BRTO for gastric varices reduces rebleeding, mortality at 1 year
Treatment with balloon-occluded retrograde transvenous obliteration (BRTO) results in lower rates of rebleeding, postprocedure hepatic encephalopathy, and mortality at 1 year in patients with gastric varices (GVs) due to portal hypertension, a study has shown.
“BRTO should be considered first-line modality for the treatment of GVs because of portal hypertension,” the investigators said.
A systematic review and meta-analysis were conducted to compare the feasibility, efficacy, and safety of BRTO and transjugular intrahepatic portosystemic shunt (TIPS) in GV patients. The databases of PubMed, Embase, Google Scholar, and Cochrane Library were searched from inception through March 2019 for eligible studies.
The investigators used a random-effects model to estimate summary odds ratio (OR) with 95 percent confidence intervals (CIs) for technical success, haemostasis rate, postprocedural complications, rebleeding rate, incidence of hepatic encephalopathy, and mortality rate at 1 year.

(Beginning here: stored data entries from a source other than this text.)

/-- The contexts that a command names. -/
def contexts : Instr → List Nat
  | .sqTailWrite c _ _ => [c]
  | .cqHeadWrite c _ _ => [c]
  | .irqArm c _ => [c]
  | .doorbellStrayWrite c _ => [c]
  | .registerWrite target _ => targetContexts target
  | .fetchRequest c _ _ => [c]
  | .descriptorAdmit c _ _ => [c]
  | .fetchErr c _ => [c]
  | .descriptorComplete ref => [ref.ctx]
  | .writeErr c _ _ => [c]
  | .ringReset c _ _ => [c]
  | .ringEnable c _ _ => [c]
  | .ringDisable c _ _ => [c]
  | .ringBaseWrite c _ _ _ => [c]
  | .ctxCfgWrite c _ => [c]
  | .start c => [c]
  | .suspend c => [c]
  | .resume c => [c]
  | .close c => [c]
  | .kill c => [c]
  | .teardownStopped c => [c]
  | .nop d => [d.ctx]
  | .fence d => [d.ctx]
  | .freeze d => [d.ctx]
  | .thaw d => [d.ctx]
  | .matmul d => [d.ctx]
  | .passClean d => [d.ctx]
  | .arrayFault d _ _ _ _ _ => [d.ctx]
  | .arrayCheckpointReached c _ _ _ => [c]
  | .cskyArm d => [d.ctx]
  | .cskySnapshot d => [d.ctx]
  | .vstream d => [d.ctx]
  | .chainLoad d => [d.ctx]
  | .chainCacheFill c _ _ _ => [c]
  | .planLoad d => [d.ctx]
  | .boundSet d => [d.ctx]
  | .wcSet d => [d.ctx]
  | .tiledGemm d => [d.ctx]
  | .workCounterFetch ref _ _ => [ref.ctx]
  | .nodeMark ref _ _ => [ref.ctx]
  | .sectionStart ref => [ref.ctx]
  | .kvSpaceSet d => [d.ctx]
  | .kvSeqSet d => [d.ctx]
  | .kvAppend d => [d.ctx]
  | .kvScatter d => [d.ctx]
  | .kvFork d => [d.ctx]
  | .kvFree d => [d.ctx]
  | .kvPrefetch d => [d.ctx]
  | .attn d => [d.ctx]
  | .pageMoveComplete c _ _ => [c]
  | .pageRecomputeComplete c _ _ => [c]
  | .xlateInval d => [d.ctx]
  | .ptRootWrite c _ => [c]
  | .pageWalkComplete ref _ _ => [ref.ctx]
  | .dmaCopy d => [d.ctx]
  | .actPoolSet d => [d.ctx]
  | .actSave d => [d.ctx]
  | .actLoad d => [d.ctx]
  | .memAdd d => [d.ctx]
  | .memAddLine ref _ => [ref.ctx]
  | .paramPrefetch d => [d.ctx]
  | .stackPatrolScrub _ _ => []
  | .dimmPatrolScrub _ _ => []
  | .sramPatrolScrub _ _ _ => []
  | .rdd _ _ _ _ _ => []
  | .wra _ _ _ _ => []
  | .mrd _ _ _ _ => []
  | .pmtNak _ _ _ => []
  | .evt _ _ _ => []
  | .pmtResendTimeout _ _ _ => []
  | .pmtResponseTimeout _ _ _ _ => []
  | .pmtRetrainDone _ => []
  | .wearSwapEval _ => []
  | .wearSwapComplete _ => []
  | .dewPassStart _ => []
  | .dewLineRead _ _ => []
  | .urgentDewEnd _ => []
  | .pmtCkptSet d => [d.ctx]
  | .pmtPersist d => [d.ctx]
  | .pmtCommit d => [d.ctx]
  | .hailPrepare d => [d.ctx]
  | .hailCommit ref _ => [ref.ctx]
  | .hailAbort d => [d.ctx]
  | .hailGroupSet d => [d.ctx]
  | .hailRangeSet ref => [ref.ctx]
  | .hailStatus d => [d.ctx]
  | .frameReceive _ _ _ => []
  | .train _ _ _ _ _ _ => []
  | .hb _ => []
  | .linkErr _ => []
  | .hbSend _ => []
  | .hbLoss _ _ => []
  | .replayTimeout _ _ _ => []
  | .nakResendTimeout _ => []
  | .laneBerWindow _ _ _ => []
  | .trainingPhaseDone _ _ => []
  | .trainingPhaseOverrun _ _ => []
  | .put _ => []
  | .putCommit _ => []
  | .signal _ => []
  | .signalRelease _ => []
  | .commitRsp _ => []
  | .nackRsp _ => []
  | .packetForward _ _ => []
  | .vxPut d => [d.ctx]
  | .vxPutTimeout ref => [ref.ctx]
  | .vxSignal d => [d.ctx]
  | .vxExport d => [d.ctx]
  | .lnkRouteDataWrite _ => []
  | .lnkCfgWrite _ => []
  | .lnkTxCfgWrite _ _ => []
  | .release _ => []
  | .disable _ _ => []
  | .cablePresenceChange _ _ => []
  | .thin d => [d.ctx]
  | .redSet d => [d.ctx]
  | .redRun d => [d.ctx]
  | .reduce _ => []
  | .reductionWindowClose ref _ _ _ => [ref.ctx]
  | .foldLimitExpiry ref => [ref.ctx]
  | .redDoldrums ref => [ref.ctx]
  | .jetRingSet d => [d.ctx]
  | .jetPass d => [d.ctx]
  | .jet _ => []
  | .attnMerge d => [d.ctx]
  | .frontSet d => [d.ctx]
  | .frontArrive d => [d.ctx]
  | .frontWait d => [d.ctx]
  | .frontStatus d => [d.ctx]
  | .tallyAdd d => [d.ctx]
  | .tallyWait d => [d.ctx]
  | .tallyAlign d => [d.ctx]
  | .waitSlotPlace ref => [ref.ctx]
  | .spinExpiry ref => [ref.ctx]
  | .doldrums ref => [ref.ctx]
  | .create _ _ => []
  | .createAnswer _ _ => []
  | .contextPlace c => [c]
  | .contextPreempt c => [c]
  | .contextSaveComplete c => [c]
  | .contextRestoreComplete c => [c]
  | .idleLimitExpiry c => [c]
  | .holdLimitExpiry c => [c]
  | .ringSeatWrite c _ _ => [c]
  | .cyclicCommit => []
  | .cyclicTrim _ => []
  | .cyclicPeriodStart => []
  | .cyclicSlotLead _ => []
  | .cyclicSlotStart _ => []
  | .cyclicSlotEnd _ => []
  | .modelLoad d => [d.ctx]
  | .modelEvict d => [d.ctx]
  | .modelPin d => [d.ctx]
  | .modelUnpin d => [d.ctx]
  | .hbaseWrite _ _ => []
  | .overvoltage => []
  | .powerFail => []
  | .powerFailReset => []
  | .inputSample _ _ _ _ _ _ => []
  | .budgetRecompute _ => []
  | .tilePowerInterval _ _ => []
  | .clamp _ => []
  | .clampHoldExpiry _ => []
  | .clampCutoff _ => []
  | .slewWindow _ => []
  | .drizzleHoldExpiry d => [d.ctx]
  | .forecast d => [d.ctx]
  | .forecastLeadReached _ => []
  | .forecastExpiry _ => []
  | .forecastMiss _ => []
  | .gustChoice _ _ => []
  | .thermalSample _ _ _ _ => []
  | .thermalTrip _ _ => []
  | .energyRecalibrate _ => []
  | .pwrSet _ _ => []
  | .hmsRd _ _ _ _ => []
  | .hmsWr _ _ _ _ _ => []
  | .h2dSnoop _ _ _ => []
  | .hostRegisterTlp _ _ _ _ => []
  | .hostReadResponse r => responseContexts r
  | .flr _ _ => []
  | .domainLoss _ => []
  | .ucieRetrain _ _ => []
  | .perstDeassert _ => []
  | .perstAssert _ => []
  | .romBoot _ _ => []
  | .stageLoaded _ _ => []
  | .getNonce => []
  | .readReg _ => []
  | .recoveryBundle _ => []
  | .configStage _ _ => []
  | .tokenStage _ => []
  | .reset _ => []
  | .routeWrite _ _ => []
  | .portCtl _ _ _ => []
  | .pmtFormat _ => []
  | .pmtFormatEnd _ => []
  | .getVersion => []
  | .getCapabilities => []
  | .negotiateAlgorithms _ _ => []
  | .getDigests => []
  | .getCertificate _ _ _ => []
  | .challenge _ _ => []
  | .getMeasurements _ _ => []
  | .secLockDone => []
  | .watchdogService => []
  | .watchdogExpiry => []
  | .coreSelfTestDone _ _ _ => []
  | .fatalError _ => []
  | .inPrsntChange _ => []
  | .inputGood _ => []
  | .bringupStepDone _ _ => []
  | .moduleReset => []
  | .stackLost _ => []
  | .frameSend _ => []
  | .laneLockLoss _ _ _ => []
  | .jetDoldrums ref => [ref.ctx]
  | .pcieCompletionTimeout r => responseContexts r
  | .pcieLinkTrained _ _ _ => []
  | .dimmChannelFail _ => []
  | .pmtBadPacket _ _ _ => []
  | .hmsBadHeader _ _ => []

/-- Every context that the well-formed command names is one of 0 to 1,023. -/
def Named.Statement (i : Instr) : Prop := i.wellFormed = true → ∀ c ∈ contexts i, c < 1024

theorem andL {a b : Bool} (h : (a && b) = true) : a = true := by
  cases a <;> simp_all

theorem Named.ctx {c : Nat} (h : ctxOk c = true) : ∀ x ∈ [c], x < 1024 := by
  simp_all [ctxOk]

theorem Named.ref {d : DescRef} (h : d.ok = true) : ∀ x ∈ [d.ctx], x < 1024 := Named.ctx (andL h)

theorem Named.target (t : RegTarget) (h : t.ok = true) : ∀ c ∈ targetContexts t, c < 1024 := by
  cases t <;> simp_all [targetContexts, RegTarget.ok, ctxOk]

Only seven studies, including a total of 676 patients (BRTO, n=462; TIPS, n=214) were eligible for the meta-analysis. No significant between-group difference was observed in terms of pooled technical success rate (OR, 0.87, 95 percent CI, 0.28–2.73; p=0.81), haemostasis rate (OR, 2.74, 95 percent CI, 0.61–12.26; p=0.19), and postoperative procedure-related complications (OR, 1.95, 95 percent CI, 0.44–8.72; p=0.38).
However, treatment with BRTO correlated with lower rates of postoperative rebleeding (OR, 0.30, 95 percent CI, 0.18–0.48; p<0.00001), postoperative encephalopathy (OR, 0.06, 95 percent CI, 0.02–0.15; p<0.00001), and mortality at 1 year (OR, 0.43, 95 percent CI, 0.21–0.87; p=0.02).
“Although GV bleeding is less common than oesophageal variceal bleeding, the severity of GV bleeding is often greater with higher morbidity and mortality rates,” the investigators said. “Minimally invasive endovascular treatments such as BRTO and TIPS have been used for the management of GVs with varying results, and individual and institutional differences exist in the use of BRTO and TIPS.”